The union of all instances of a specific domain property stored on adaptors inside the source zone (unless constrained to a subset of adaptors).
...
Inbound ACLs are applied from left to right in the following order:
Source Zone → Source Adaptor → Destination Adaptor → Domain → DomainProperty → DR
Operational ACLs
...
PROBABLY WANT TO REMOVE MOST OF THE FOLLOWING - Illustration is for devs but should be modified
ACL and Governance Example
The image below represents an example of MDM domain-related permissions and operational, outbound, and inbound ACLs (traveling left to right). Additional text below the image describes the process in addition to the embedded in-image text.
- On the diagram's left side is a source zone’s single Source Adaptor (abcd-1234) that sends data changes (data records) in its domain(s) to the router.
- Note: A zone can have many adaptors.
- The data records sent from the source adaptor to the router have Operational ACL applied to them. Operational ACL limits which data operations are allowed from the source zone’s adaptor(s) and adaptor domain(s) and are defined by the zone's DGS.
- Next, the data records from the source zone’s domains/adaptors are linked to YOUnite Data Records to avoid data record duplication.
- Note: The data records published by the source adaptor could be updates, deletes, or new records.
- Outbound ACLs then get applied to the source adaptor’s data records. The Outbound ACLs are defined by the source zone’s ZDS and define what data the Zone can send out (i.e .restricting data, or elements of data, of certain domains from flowing out of certain adaptors in the zone to other zones).
- After Outbound ACLs are applied the data records are published to the YOUnite Data Hub and subscribing/desitnation zones and their adaptors (on the diagram's right side) are notified of the updated data.
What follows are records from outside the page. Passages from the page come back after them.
/-- The proposals of object 0x9000 subindex 6 (R494, R496). -/
def Lodge.proposalBytes (l : Lodge) : List Byte :=
  ((List.range 96).map fun n => (FMap.find? l.propGen n).elim Config.noProposal (BitVec.ofNat 8))
    ++ ((List.range 16).map fun c => (FMap.find? l.propCode c).elim Config.noProposal (BitVec.ofNat 8))
    ++ (List.range 8).map fun k => if l.propWear.contains k then Config.wearByte else Config.noProposal

/-- The bytes of a measured list of margins, one lane each. -/
def laneBytes (xs : List Nat) (j : Nat) : Byte := (xs[j]?).elim Config.noMeasure (BitVec.ofNat 8)
def walkOf (x : MemCom) : List Byte := leBytes (Config.walkBytes (x.walkRes.map fun r => (r.1.timing, r.1.vref))).toNat 4

/-- The session level that a party holds (R451). -/
def State.sessLevel (s : State) (p : Party) : Nat :=
  match p with
  | .mailbox => s.lodge.mbxLevel
  | .network => s.lodge.netLevel

/-- Four bytes of a Plot's meter in each pavilion (R411). -/
def State.plotBytes (s : State) (k : Nat) (f : PlotMeter → Nat) : List Byte :=
  allPavs.flatMap fun p => leBytes (f ((s.pav p).meters[k % 64]'(Nat.mod_lt _ (by decide)))) 4

/-- The whole value of an object that aliases no field (R411, R451, R496, R558). -/
def State.lodgeValue (s : State) (p : Party) (x sub : Nat) : List Byte :=
  let l := s.lodge; let b := s.band
  if x = 0x1000 then
    (if sub = 5 then leBytes Config.serial.toNat 8 else if sub = 6 then macBytes hubMac else idString sub)
  else if x = 0x1010 then leBytes ([l.node, l.imgNode, l.plca, l.chainFault.toNat].getD (sub - 1) 0) 1
  else if x = 0x1F00 then
    (if sub = 5 then leBytes l.seq 4 else leBytes ([0, l.commit.elim 0 (·.stage), l.commitRes, l.bank, 0, l.factory.toNat].getD (sub - 1) 0) 1)
  else if x = 0x1F10 then (if sub = 1 then leBytes (s.sessLevel p) 1 else leBytes (l.mbxChal.elim 0 (·.toNat)) 16)
  else if x = 0x7000 then
    (if sub = 1 then (List.range 552).flatMap fun i => leBytes (cntLo (s.snapVal i)) 4 ++ leBytes (cntHi (s.snapVal i)) 4
    else if sub = 2 then leBytes s.blv.snapNum 2
    else if sub = 3 then leBytes s.blv.snapTick 4
    else (List.range 96).flatMap fun i => leBytes (s.cntVal (16 * (i / 6) + i % 6)).1.toNat 8)
  else if x = 0x7800 then
    (if sub = 1 then leBytes b.sec 6 ++ leBytes b.ns 4
    else if sub = 2 then leBytes (timeCode b.st) 1
    else if sub = 3 then leBytes (BitVec.ofInt 32 b.err).toNat 4
    else if sub = 4 then leBytes (b.gm.getD Config.noGm).toNat 8
    else leBytes (if b.st = .holdover then (s.now - b.holdAt) / (1000000 * ccPerUs) else 0) 4)
  else if x = 0x8000 then
    (if sub = 1 then ringRead l.ice historyBase else leBytes (ringValid l.ice historyBase).length 4)
  else if x = 0x9000 then
    (if sub = 1 then (List.range 64).flatMap fun i => (FMap.find? l.roD i).elim [Config.noMeasure, Config.noMeasure] fun d => leBytes d 2
    else if sub = 2 then allPorts.flatMap fun n => (List.range 4).flatMap fun j => [laneBytes (s.port n).io.eyeH j, laneBytes (s.port n).io.eyeV j]
    else if sub = 3 then allChans.flatMap fun c => walkOf (s.chan c).com
    else if sub = 4 then allStks.flatMap fun k => walkOf (s.stk k).com
    else if sub = 5 then ringRead l.ice ledgerBase
    else if sub = 6 then l.proposalBytes
    else leBytes (l.floors.getD (sub - 7) 0) (if sub < 11 then 1 else 2))
  else if 0x6000 ≤ x && x < 0x6040 then
    s.plotBytes (x - 0x6000) (if sub = 9 then (·.rdLast) else if sub = 10 then (·.wrLast) else if sub = 11 then (fun m => min m.avg 0xFFFFFF) else (·.occ))
  else if 0x8010 ≤ x && x < 0x8020 then (s.chan (chanOf (x - 0x8010))).ledger.toList.flatMap ledgerEntryBytes
  else []

/-- The whole value of an object: the live value, the pending one of a TICK field, the one to be committed of a BOOT field (R445,
R446). A field's register is read by the Lodge, with its latch and the read's side effects (R509, R514). -/
def State.objValue (s : State) (p : Party) (x sub : Nat) (o : Obj) : State × List Byte :=
  match o.behind with
  | .high n => (s, leBytes n 1)
  | .alias_ off f =>
    if f.app = .boot && o.kind = .rwp then (s, leBytes (s.toCommit x sub) ((tySize o.ty).getD 0))
    else
      let (s, v) := s.pairRead { master := .lodge, priv := true } off
      (s, leBytes (bitsOf v f.hi f.lo) ((tySize o.ty).getD 0))
  | .lodge => (s, s.lodgeValue p x sub)

/-- A mailbox read of the challenge from its start draws a new one (R463). -/
def State.drawChal (s : State) (p : Party) (x sub off : Nat) : State :=
  if p = .mailbox && x = 0x1F10 && sub = 2 && off = 0 then
    let (c, s) := s.draw
    s.modLodge fun l => { l with mbxChal := some c }
  else s

/-- Object 0x7000 subindex 4 in segments: a pavilion's 48 bytes are read in one cc, so a segment that begins inside a pavilion takes it up
where the party's last segment read it (R558). -/
def State.fixedRead (s : State) (p : Party) (off len : Nat) (now : List Byte) : State × List Byte :=
  let at_ := off / 48
  let v := match s.lodge.fixImg.find? fun (x : Party × Nat × List Byte) => x.1 = p && x.2.1 = at_ && off % 48 ≠ 0 with
    | some x => now.take (48 * at_) ++ x.2.2 ++ now.drop (48 * at_ + 48)
    | none => now
  let end_ := min (off + len) v.length
  let kept := if end_ % 48 = 0 then [] else [(p, end_ / 48, (v.drop (48 * (end_ / 48))).take 48)]
  (s.modLodge fun l => { l with fixImg := kept ++ l.fixImg.filter fun x => x.1 ≠ p }, v)

/-- A dictionary read: state, abort code and data (R444, R447, R456). -/
def State.dictRead (s : State) (p : Party) (x sub off len : Nat) : State × Nat × List Byte :=
  match objAt x sub with
  | none => (s, if highSub x = 0 then Abort.noObject else Abort.noSubindex, [])
  | some o =>
    if o.kind = .wo then (s, Abort.writeOnly, []) else
    let s := s.drawChal p x sub off
    let (s, v) := s.objValue p x sub o
    let (s, v) := if x = 0x7000 && sub = 4 then s.fixedRead p off len v else (s, v)
    if o.ty = .dom then (if v.length < off then (s, Abort.segment, []) else (s, Abort.ok, (v.drop off).take len))
    else (s, Abort.ok, v.take len)

/-! ## Writing a field (R445) -/

/-- A _HI word of a pair that the Lodge writes by one field waits in its holding register, its other fields as they were held or stand
(R509). -/
def State.fieldHold (s : State) (held : Option (Nat × W32 × Bool)) (off : Nat) (d : RegDesc) (m w : W32) : State :=
  let old := match held with
    | some (o, x, _) => if o = off then x else s.view off &&& maskOf d.fields isStored
    | none => s.view off &&& maskOf d.fields isStored
  s.modPair .lodge fun x => { x with hold := some (off, merge32 old w m, true) }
- Any destination zone that has subscribed to data records from the source zone has Inbound ACLs in place to define which data operations are allowed in the source zone and its adaptor(s). Inbound ACL is defined by the destination zone’s ZDS. Any data or operations that are configured to be ignored are filtered out. The Destination Adaptor (zyxw-9876) in the image above is shown receiving data records and/or operations it has subscribed to, as filtered by its zone’s Inbound ACL.